Taipei Mayor Ko Wen-je (柯文哲) yesterday said he would file a lawsuit against the New Taipei City Government if it does not return excess payments Taipei made to subsidize its bus system.
People First Party Taipei City Councilor Vivian Huang (黃珊珊) brought the issue to the fore during a city council question-and-answer session on Friday and asked Ko to demand a refund from the newly nominated Chinese Nationalist Party (KMT) presidential candidate, New Taipei City Mayor Eric Chu (朱立倫).
Under a bilateral subsidy program, the two municipalities issue a subsidy toward each other’s bus system every four years, but due to a difference in the average bus fare calculated by the two cities, the Taipei City Government had paid an excess of NT$86.26 million (US$2.62 million) between 2007 and 2010, Huang said.
Photo: Liu Hsin-de, Taipei Times
The average bus fare calculated by Taipei during this term was NT$15.881 per ride, while that by New Taipei City was NT$15.692, which caused Taipei to pay New Taipei City residents NT$0.189 more for each time they took a bus.

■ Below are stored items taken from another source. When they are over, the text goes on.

/-- The address that element i of a slot asks for: `none` when its index is not there yet, `some none` when no request
leaves for it (R33, R63). -/
def Env.slotAddr (v : Env) (sl : Slot) (i : Nat) : Option (Option Nat) :=
  let e := v.h.run[sl.key.mem]?
  if sl.desc.isQueue then
    let a := i * sl.desc.size
    if sl.last == some (a / 64) then some none else some (some a)
  else
  let a := match e.map fun e => e.opnd sl.key.opnd with
    | some (.stream d ix) => if sl.key.index then (Except.ok (sl.desc.addrAt i) : Got Int) else v.h.elemAddr sl.key.mem sl.key.opnd d ix i
    | _ => Except.error .void
  match a with
  | .error (.pending _) => none
  | .error _ => some none
  | .ok a =>
    if !sl.desc.inBounds a then some none
    else if sl.desc.isStride && sl.last == some (a.toNat / 64) then some none
    else some (some a.toNat)

/-- The next request of a slot: the element and its address. -/
def Env.nextReq (v : Env) (sl : Slot) : Nat → Nat → Option (Option (Nat × Nat))
  | 0, _ => some none
  | fuel + 1, i =>
    match v.h.run[sl.key.mem]? with
    | none => some none
    | some e =>
      match nextNeeded (v.needs sl.key e) (sl.count - i) i with
      | none => none
      | some none => some none
      | some (some j) =>
        match v.slotAddr sl j with
        | none => none
        | some none => v.nextReq sl fuel (j + 1)
        | some (some a) => some (some (j, a))

/-- The chain-in stream of an endpoint (R177). -/
def Env.recvFor (v : Env) (d : Desc) : Option RecvSt := (v.s.linkIn v.b.val d.link).bind fun l => v.h.recvs.find? fun r => r.link = l

/-- A chain-in generator has a transfer to take when the chain buffer holds words of its epoch; it is done with the last word that VL reads,
or with the epoch (R176, R177). -/
def Env.chainNext (v : Env) (sl : Slot) : Option (Option (Nat × Nat)) :=
  match v.recvFor sl.desc with
  | none => some none
  | some r =>
    if r.need ≤ r.words.length || (match r.endLen with | some n => decide (epochWords n ≤ r.words.length) | none => false) then some none
    else
      match (v.s.links[r.link]?).bind fun l => findRx r.epoch l.eps with
      | some e => if e.words.isEmpty then none else some (some (0, 0))
      | none => none

/-- The next request of a generator: `none` while it is not known, `some none` after the last. A chain-out stream is sent by
CHAIN_TRANSFER_SEND, and a queue destination is appended at the commit (R67, R174): their generators ask for nothing. -/
def Env.slotNext (v : Env) (sl : Slot) : Option (Option (Nat × Nat)) :=
  if sl.desc.isChainIn && sl.key.opnd != 3 && sl.count != 0 then v.chainNext sl
  else if sl.desc.inMem || (sl.desc.isQueue && sl.key.opnd != 3) then v.nextReq sl (sl.count + 1 - sl.next) sl.next
  else some none

/-- The generators of a run have issued their last request (R28). -/
def State.generatorsDone (s : State) (b : BoughId) (h : Half) : Bool := h.slots.all fun sl => (s.env b h).slotNext sl == some none

/-- A free half, if there is one. -/
def Bough.freeHalf (y : Bough) : Option (Fin 2) := [0, 1].find? fun h => y.halves[h].st == .free

/-- Words that a run reads from the link of endpoint ep: the most that one of its operands covers (R72, R177). -/
def runNeed (run : List QEntry) (ep : Nat) : Nat :=
  run.foldl (fun n e => (e.endpoints true).foldl (fun n x => if x.2 = ep then max n (e.queueNeed x.1) else n) n) 0

/-- The chain-in streams of a run, one for each link (R177). -/
def State.recvsOf (s : State) (b : BoughId) (run : List QEntry) : List RecvSt :=
  (s.runIns b run).filterMap fun i => (s.links[i]?).map fun l =>
    { link := i, epoch := l.epochAt ((s.bough b).fillingRuns.filter fun h => h.recvs.any fun r => r.link = i).length,
      need := runNeed run l.dstEp, words := [], endLen := none, committed := false, cut := l.broken }
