/-- The image as the sections give it. -/
def grainOf (raw : List Word) (xs : List Section) : Grain :=
  let path := (firstBody xs 3).headD 0
  let chain := firstBody xs 4
  let opt := (firstBody xs 6).headD 0
  let pow := firstBody xs 7
  { serial := (raw[2]?).getD 0, plots := (ofType xs 1).map fun x => plotMapOf x.body,
    boughEn := BitVec.ofNat 256 (mapNat (firstBody xs 2)), uplinks := BitVec.ofNat 16 (fieldAt path 0 16),
    downlinks := BitVec.ofNat 16 (fieldAt path 16 16), rank := fieldAt (chain.headD 0) 0 2, links := pairs (chain.drop 1),
    queues := pairs (firstBody xs 5), hashEn := BitVec.ofNat 16 (fieldAt opt 0 16), graftEn := BitVec.ofNat 4 (fieldAt opt 16 4),
    split := fieldAt opt 20 2, maxLevel := fieldAt (pow.headD 0) 0 2, dormantEn := (pow.headD 0).getLsbD 2,
    idleMs := fieldAt (pow.headD 0) 16 16, deviceW := fieldAt (pow.headD 0) 32 16, caps := (pow.drop 1).map fun w => fieldAt w 0 20,
    progs := (ofType xs 8).map fun x => (fieldAt (x.body.headD 0) 0 6, (halfwords (x.body.drop 1)).take (fieldAt (x.body.headD 0) 32 32)),
    raw := raw }

def Grain.queueRec (g : Grain) (q : Nat) : Option (Word × Word) := g.queues.find? fun r => fieldAt r.1 0 10 == q

/-- No two entries of a list satisfy `p`. -/
def noPair {α : Type} (p : α → α → Bool) : List α → Bool
  | [] => true
  | x :: xs => xs.all (fun y => !p x y) && noPair p xs

/-- Groves that hold a bough of a map. -/
def grovesOf (b : BitVec 256) : List Nat := (List.range 16).filter fun g => b.toNat / 2 ^ (16 * g) % 65536 != 0

/-! ### Step 6: plots (R361, R370, R408) -/

def plotBitsOk (ws : List Word) : Bool :=
  let w0 := ws.headD 0
  let w1 := (ws[1]?).getD 0
  bitsZero w0 7 1 && bitsZero w0 14 2 && bitsZero w0 27 5 && bitsZero w1 18 46 && (w0.getLsbD 6 || bitsZero w0 8 6) &&
    (w0.getLsbD 26 || bitsZero w0 16 10)

/-- An event queue of a plot (R370). -/
def evqOk (g : Grain) (m : PlotMap) : Bool :=
  match m.evq with
  | none => true
  | some q => match g.queueRec q with
    | none => false
    | some r => recPlot r == m.plot && recProd r == .device && match recCons r with
      | .bough b => m.boughs.getLsbD b
      | .host id => decide (id < 64) && m.vf == some id
      | _ => false

def plotOk (g : Grain) (m : PlotMap) : Bool :=
  m.boughs != 0 && m.boughs &&& ~~~g.boughEn == 0 && decide (1 ≤ m.progUnits) && decide (m.progBase + m.progUnits ≤ 256) && evqOk g m

/-- Two plots that clash: a bough, region, virtual function or program words in both. -/
def plotsClash (a b : PlotMap) : Bool :=
  a.boughs &&& b.boughs != 0 || a.regions &&& b.regions != 0 || (a.vf.isSome && a.vf == b.vf) ||
    ((grovesOf a.boughs).any (fun g => (grovesOf b.boughs).contains g) && decide (a.progBase < b.progBase + b.progUnits) &&
      decide (b.progBase < a.progBase + a.progUnits))

def checkPlots (g : Grain) (xs : List Section) : Chk Unit := do
  match (ofType xs 1).find? fun x => !(plotBitsOk x.body && plotOk g (plotMapOf x.body)) with
  | some x => .error (6, x.off)
  | none => need (noPair plotsClash g.plots) 6 (firstOff xs 1)

/-! ### Step 7: canopy paths (R397) -/

def checkPaths (g : Grain) (xs : List Section) : Chk Unit :=
  let w := (firstBody xs 3).headD 0
  let needsDown (k : Nat) : Bool := g.queues.any (fun r => fieldAt r.1 0 10 / 64 == k) ||
    g.links.any fun r => !r.1.getLsbD 28 && fieldAt r.1 16 8 / 16 == k
  need (bitsZero w 32 32 && (List.range 16).all fun k =>
    ((!(grovesOf g.boughEn).contains k) || (g.uplinks.getLsbD k && g.downlinks.getLsbD k)) && (!needsDown k || g.downlinks.getLsbD k)) 7 (firstOff xs 3)

/-! ### Step 8: chain topology (R169-R171, R398) -/

def lkFrom (r : Word × Word) : Bool := r.1.getLsbD 12
def lkTo (r : Word × Word) : Bool := r.1.getLsbD 28
def lkSrc (r : Word × Word) : Nat := fieldAt r.1 0 8
def lkDst (r : Word × Word) : Nat := fieldAt r.1 16 8
def lkIn (r : Word × Word) : Nat := fieldAt r.1 13 2
def lkOut (r : Word × Word) : Nat := fieldAt r.1 29 2
def lkPlot (r : Word × Word) : Nat := fieldAt r.1 32 6
def lkTag (r : Word × Word) : Nat := fieldAt r.2 0 32
def lkUnits (r : Word × Word) : Nat := fieldAt r.2 32 7

def linkBitsOk (r : Word × Word) : Bool :=
  bitsZero r.1 15 1 && bitsZero r.1 31 1 && bitsZero r.1 38 26 && bitsZero r.2 39 25 &&
    (if lkFrom r then decide (4 ≤ lkUnits r) && decide (lkUnits r ≤ 64) else lkUnits r == 0)

def Grain.ownsBough (g : Grain) (p b : Nat) : Bool := g.plots.any fun m => m.plot == p && m.boughs.getLsbD b

/-- Rules 1, 2 and 6 for one link. -/
def linkOk (g : Grain) (r : Word × Word) : Bool :=
  linkBitsOk r && (lkFrom r || g.ownsBough (lkPlot r) (lkSrc r)) && (lkTo r || g.ownsBough (lkPlot r) (lkDst r)) &&
    (lkFrom r || lkTo r || lkSrc r != lkDst r) && (!lkFrom r || g.graftEn.getLsbD (lkIn r)) && (!lkTo r || g.graftEn.getLsbD (lkOut r)) &&
    (!(lkFrom r && lkTo r) || lkIn r != lkOut r)

/-- The endpoints that a link uses, as bough and number: an endpoint sends or receives on one link (R168). -/
def linkEnds (r : Word × Word) : List (Nat × Nat) :=
  (if lkFrom r then [] else [(lkSrc r, fieldAt r.1 8 4)]) ++ (if lkTo r then [] else [(lkDst r, fieldAt r.1 24 4)])

/-- A link belongs to plot p; a pass-through link belongs to none. -/
def lkOf (p : Nat) (r : Word × Word) : Bool := !(lkFrom r && lkTo r) && lkPlot r == p

/-- Two links that share an endpoint, or a tag at a graft port (rules 1 and 7). -/
def linksClash (a b : Word × Word) : Bool :=
  ((linkEnds a).any fun e => (linkEnds b).contains e) || (lkFrom a && lkFrom b && lkIn a == lkIn b && lkTag a == lkTag b) ||
    (lkTo a && lkTo b && lkOut a == lkOut b && lkTag a == lkTag b)

/-- Links between two boughs of this device, as edges (rule 3). -/
def localEdges (g : Grain) : List (Nat × Nat) := g.links.filterMap fun r => if lkFrom r || lkTo r then none else some (lkSrc r, lkDst r)

/-- Removes the edges that start at no edge's end, again and again; what is left lies on or behind a cycle. -/
def peel : Nat → List (Nat × Nat) → List (Nat × Nat)
  | 0, es => es
  | n + 1, es =>
    let es' := es.filter fun e => es.any fun d => d.2 == e.1
    if es'.length == es.length then es else peel n es'

/-- The boughs connected with those of `bs` (rule 4). -/
def spread : Nat → List (Nat × Nat) → List Nat → List Nat
  | 0, _, bs => bs
  | n + 1, es, bs =>
    let more := es.flatMap fun e => if bs.contains e.1 then [e.2] else if bs.contains e.2 then [e.1] else []
    let bs' := more.foldl (fun l b => insertNat b l) bs
    if bs'.length == bs.length then bs else spread n es bs'

def checkChain (g : Grain) (xs : List Section) : Chk Unit :=
  let off := firstOff xs 4
  let es := localEdges g
  do
    need (bitsZero ((firstBody xs 4).headD 0) 2 62) 8 off
    match (List.range g.links.length).find? fun i => match g.links[i]? with | some r => !linkOk g r | none => false with
    | some i => .error (8, off + 16 + 16 * i)
    | none => do
      need (noPair linksClash g.links) 8 off
      need ((peel (es.length + 1) es).isEmpty) 8 off
      need (es.all fun e => decide ((spread 256 es [e.1]).length ≤ 16)) 8 off
      need ((List.range 16).all fun k => decide ((g.links.filter fun r => !lkTo r && lkDst r / 16 == k).length ≤ 32)) 8 off
      need ((List.range 4).all fun n => decide (((g.links.filter fun r => lkFrom r && lkIn r == n).map lkUnits).sum ≤ 64)) 8 off

/-! ### Step 9: queue layout (R339, R340, R370, R373, R427, R544, R545) -/

/-- A role's identifier is legal for the image: boughs enabled, functions present under its split, graft ports on. -/
def roleOk (g : Grain) (kind id : Nat) : Bool :=
  match kind with
  | 0 => g.boughEn.getLsbD id
  | 1 => g.split == 3 || decide (id < 64) || (decide (0xf0 ≤ id) && decide (id - 0xf0 < portsPresent g.split))
  | 2 => decide (id < 4) && g.graftEn.getLsbD id
  | _ => id == 0

def recKinds (r : Word × Word) : (Nat × Nat) × (Nat × Nat) := ((fieldAt r.1 40 3, fieldAt r.1 48 8), (fieldAt r.2 0 3, fieldAt r.2 8 8))

def queueOk (g : Grain) (r : Word × Word) : Bool :=
  let k := recKinds r
  let base := fieldAt r.1 16 10
  let size := fieldAt r.1 28 11
  bitsZero r.1 26 2 && bitsZero r.1 39 1 && bitsZero r.1 43 5 && bitsZero r.1 56 8 && bitsZero r.2 3 5 && bitsZero r.2 27 5 &&
    decide (1 ≤ size) && decide (base + size ≤ 1024) && decide (k.1.1 ≤ 4) && decide (k.2.1 ≤ 3) && roleOk g k.1.1 k.1.2 && roleOk g k.2.1 k.2.2 &&
    (!(k.2.1 == 1 && decide (k.2.2 < 64)) || decide (recMsix r < 24)) && (k.1.1 == 2 || k.2.1 == 2 || recTag r == 0)

def graftPorts (r : Word × Word) : List Nat :=
  (if (recKinds r).1.1 == 2 then [(recKinds r).1.2] else []) ++ (if (recKinds r).2.1 == 2 then [(recKinds r).2.2] else [])

/-- Two records that clash: one number, overlapping rings of one store, one tag at a port, two crown queues of a bough, or two
ledger queues. -/
def queuesClash (a b : Word × Word) : Bool :=
  let qa := fieldAt a.1 0 10
  let qb := fieldAt b.1 0 10
  qa == qb ||
    (qa / 64 == qb / 64 && decide (fieldAt a.1 16 10 < fieldAt b.1 16 10 + fieldAt b.1 28 11) &&
      decide (fieldAt b.1 16 10 < fieldAt a.1 16 10 + fieldAt a.1 28 11)) ||
    ((graftPorts a).any (fun n => (graftPorts b).contains n) && recTag a == recTag b) ||
    (recProd a == .crown && recProd b == .crown && recCons a == recCons b && (recKinds a).2.1 == 0) || (isLedgerRec a && isLedgerRec b)
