-- ==== Sys2Proof/Machine/Grain.lean ====
section
/-! DEFINITION. The Grain loader (chapter 15): loading and rejecting an image, whole-device activation, per-plot regrain. -/

namespace Sys2Proof.Machine

def State.modGrn (s : State) (f : Grn → Grn) : State := { s with grn := f s.grn }

/-! ### Requests (R406, R411, R415) -/

/-- A request to load an image starts, or waits for the one in progress. -/
def State.requestLoad (s : State) (r : ActReq) : State :=
  match s.grn.req with
  | none => s.modGrn fun g => { g with req := some r, st := .checking }
  | some _ => s.modGrn fun g => { g with waiting := g.waiting ++ [r] }

/-- The load in progress ends; the next request that waits starts. DEDUCED: log entry 86. -/
def State.endLoad (s : State) : State :=
  let s := s.modGrn fun g => { g with req := none, staged := none, st := .idle, triedOther := false, zeroing := 0 }
  match s.grn.waiting with
  | [] => s
  | r :: rs => (s.modGrn fun g => { g with waiting := rs }).requestLoad r

/-- LOAD begins at BOOT, with the preferred slot (R406, R519). DESIGN CHOICE: log entry 97. -/
def State.bootLoad (s : State) : State :=
  ({ s with sys := { s.sys with bootStart := s.ring.tick } }.setMode .load).requestLoad { slot := s.grn.prefSlot, plot := none, early := 0, ch := none }

/-! ### GRAIN_STAGED (R406, R407, R411, R460) -/

/-- An image is rejected: GRN_STATUS holds the code and the offset, one notice is raised. -/
def State.rejected (s : State) (code off : Nat) : State :=
  let was := s.grn.rejected
  (s.modGrn fun g => { g with rejected := true, reason := BitVec.ofNat 8 code, offset := BitVec.ofNat 32 off }).notice was "GRN_STATUS"

/-- The load that BOOT started. -/
def ActReq.atBoot (r : ActReq) : Bool := r.ch.isNone

/-- What follows a rejection: BOOT tries the other slot and keeps the preferred slot's rejection; otherwise the load ends, a mailbox
command completes, and LOAD leads to SERVICE (R515). -/
def State.afterReject (s : State) (r : ActReq) (code off : Nat) : State :=
  if r.atBoot && !s.grn.triedOther then
    (s.rejected code off).modGrn fun g => { g with triedOther := true, req := some { r with slot := 1 - r.slot }, st := .checking }
  else
    let s := if r.atBoot then s else s.rejected code off
    let s := (s.finishOpt r.ch 3 code).endLoad
    if s.sys.mode == .load then s.setMode .service else s

/-- A check ends: rejected, rejected only for its split, or staged. -/
def State.stageResult (s : State) (r : ActReq) : Chk (Grain × Bool) → State
  | .error (code, off) => s.afterReject r code off
  | .ok (g, split) =>
    if split then
      (s.modGrn fun x => { x with splitNext := g.split, splitPending := true }).afterReject r 10 (firstOff ((checkFraming g.raw).toOption.getD []) 6)
    else s.modGrn fun x => { x with staged := some g, st := .staged }

/-- GRAIN_STAGED (R407, R411): the loader ends its checks. Whether a flash read is uncorrectable, and at which offset, is free. -/
def execGrainStaged (s : State) : Out :=
  match s.grn.req with
  | none => .next s
  | some r =>
    if s.grn.st = .checking then
      let d := s.drawBool
      let w := d.2.draw
      if d.1 then .next (w.2.afterReject r 14 (fieldAt w.1 0 22)) else .next (d.2.stageResult r (d.2.checkImage r.slot r.plot))
    else .next s

/-- ACTIVATION_DRAIN (R411): in RUN, at tick E or later, the device goes to DRAIN. -/
def execActivationDrain (s : State) : Out :=
  match s.grn.req with
  | none => .next s
  | some r =>
    if s.grn.st = .staged ∧ r.plot = none ∧ s.sys.mode = .run ∧ r.early.toNat ≤ s.ring.tick.toNat then
      .next ((s.modGrn fun g => { g with st := .draining }).beginDrain .activation)
    else .next s

/-! ### Writing an image: programs, regions, scratchpads, queues (R402, R410, R411, R414) -/

def Grain.owner (g : Grain) (r : Nat) : Option PlotMap := g.plots.find? fun m => m.regions.getLsbD r
def Grain.plotOf (g : Grain) (b : Nat) : Option PlotMap := g.plots.find? fun m => m.boughs.getLsbD b
def Grain.map? (g : Grain) (p : Nat) : Option PlotMap := g.plots.find? fun m => m.plot == p

/-- A region's previous owner (R410). DEDUCED: log entry 135. -/
def State.prevOwner (s : State) (r : Nat) : Option Nat :=
  match s.grn.active with
  | some g => (g.owner r).map (·.plot)
  | none => (s.grn.prevOwners.find? fun x => x.1 = r).map (·.2)
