def State.readHost (s : State) (n : PortId) (o : Nat) : Word :=
  let p := s.ports[n]
  let here := s.portPresent n
  let k := s.portVfs n
  match o with
  | 0x00 => packWord [(0, 2, n.val), (2, 2, s.grn.split), (4, 1, b2n here), (8, 7, (k.head?.map (·.val)).getD 0), (15, 7, k.length),
      (32, 10, if here then s.msixCount (.pf n) else 0)]
  | 0x08 => packWord [(0, 4, p.speed.toNat), (4, 5, p.width.toNat), (9, 1, b2n p.flit), (10, 1, b2n p.linkUp), (11, 1, b2n p.perst), (12, 1, b2n (s.cnp.hostAbsorb.getLsbD n.val)),
      (13, 1, b2n p.l1)]
  | 0x10 => p.event.zeroExtend 64
  | 0x18 => packWord [(0, 1, b2n p.winEn), (1, 6, p.sizeLog2.toNat), (30, 18, p.winBase.toNat)]
  | 0x20 => packWord [(0, 16, p.downs.toNat), (16, 16, p.retrains.toNat)]
  | 0x28 => p.rx.zeroExtend 64
  | 0x30 => p.tx.zeroExtend 64
  | _ => if 0x80 ≤ o ∧ o < 0x280 then ((finOf? 64 ((o - 0x80) / 8)).map fun v => s.readVfState n v).getD 0 else 0

def GraftSt.num : GraftSt → Nat
  | .off => 0 | .listen => 1 | .train => 2 | .hello => 3 | .auth => 4 | .admitting => 5 | .up => 6 | .refused => 7

/-- Links that enter on graft port n, whose relay shares lie there (R185). -/
def State.relayLinks (s : State) (n : PortId) : List Link := s.links.filter fun l => l.fromGraft && l.inPort == n

def GraftPort.readLane (p : GraftPort) (i : Fin 8) : Word :=
  packWord [(0, 1, b2n (p.locked.getLsbD i.val)), (1, 1, b2n (p.inverted.getLsbD i.val)), (2, 3, p.rxLane[i].toNat), (8, 32, p.symErr[i].toNat)]

def State.readGraft (s : State) (n : PortId) (o : Nat) : Word :=
  let p := s.grafts[n]
  match o with
  | 0x00 => packWord [(0, 2, n.val), (2, 1, b2n ((s.grn.active.map (·.graftEn.getLsbD n.val)).getD false)), (4, 2, s.rank)]
  | 0x08 => packWord [(0, 3, p.st.num), (3, 1, b2n (s.cnp.graftAbsorb.getLsbD n.val)), (4, 2, p.peerPort.toNat), (6, 2, p.peerRank.toNat), (8, 8, p.locked.toNat)]
  | 0x10 => p.event.zeroExtend 64
  | 0x18 => packWord [(0, 1, b2n p.hold)]
  | 0x20 => p.peerSerial
  | 0x28 => p.peerBoot
  | 0x30 => packWord [(0, 32, p.fecCorr.toNat), (32, 32, p.fecUncorr.toNat)]
  | 0x38 => p.replays.zeroExtend 64
  | 0x40 => packWord [(0, 16, p.admitted.toNat), (16, 16, p.refused.toNat), (32, 32, p.lastTag.toNat)]
  | 0x48 => p.txFlits.zeroExtend 64
  | 0x50 => p.rxFlits.zeroExtend 64
  | 0x58 => packWord [(0, 7, ((s.relayLinks n).map fun l => l.shareWords / 1024).sum), (16, 17, ((s.relayLinks n).map Link.relayWords).sum)]
  | _ => if 0x80 ≤ o ∧ o < 0xc0 then ((finOf? 8 ((o - 0x80) / 8)).map p.readLane).getD 0 else 0

def PlotSt.num : PlotSt → Nat
  | .undefined => 0 | .running => 1 | .parking => 2 | .parked => 3 | .resetting => 4 | .regraining => 5

/-- Boughs of a plot that are halted (R378). -/
def State.haltedBoughs (s : State) (m : PlotMap) : List BoughId := m.boughList.filter fun b => (s.bough b).twig.run == .halted

/-- 64 bits of a set of numbers, from 64j on. -/
def bitsFrom (p : Nat → Bool) (j : Nat) : Word := packWord ((List.range 64).map fun i => (i, 1, b2n (p (64 * j + i))))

Ko said that his administration has been asking the New Taipei City Government to return the excess since shortly after he assumed office in December last year, to no avail.
The difference in the calculations was a mistake by the Taipei City Government, and New Taipei City’s bus authorities have been reluctant to return the excess payments, Ko said.
He said he has not spoken with Chu personally about the issue, and probably would not have a chance to do so.
“I do not know how to reach him these days,” Ko said, referring to Chu’s presidential bid, for which he is to be on leave until the Jan. 16 elections are over.
On what he plans to do if the New Taipei City government refuses to return the money, Ko said: “We will be left with no choice but to file a lawsuit.”
Taipei Public Transportation Office division chief Huang Hsin-hao (黃信豪) said that except between 2007 and 2010, the two cities have always agreed on a single bus fare, although Taipei, with its larger number of commuters, would have to pay more subsidies.
However, that has nothing to do with the NT$86.26 million Taipei is owed, he said.
Taipei Public Transportation Office director Chen Jung-ming (陳榮明) said the two municipalities had been unable to reach an agreement on the issue.
He said his agency has asked the New Taipei City Government to propose an acceptable method of payment and a timeframe to clear the debt by the end of next month.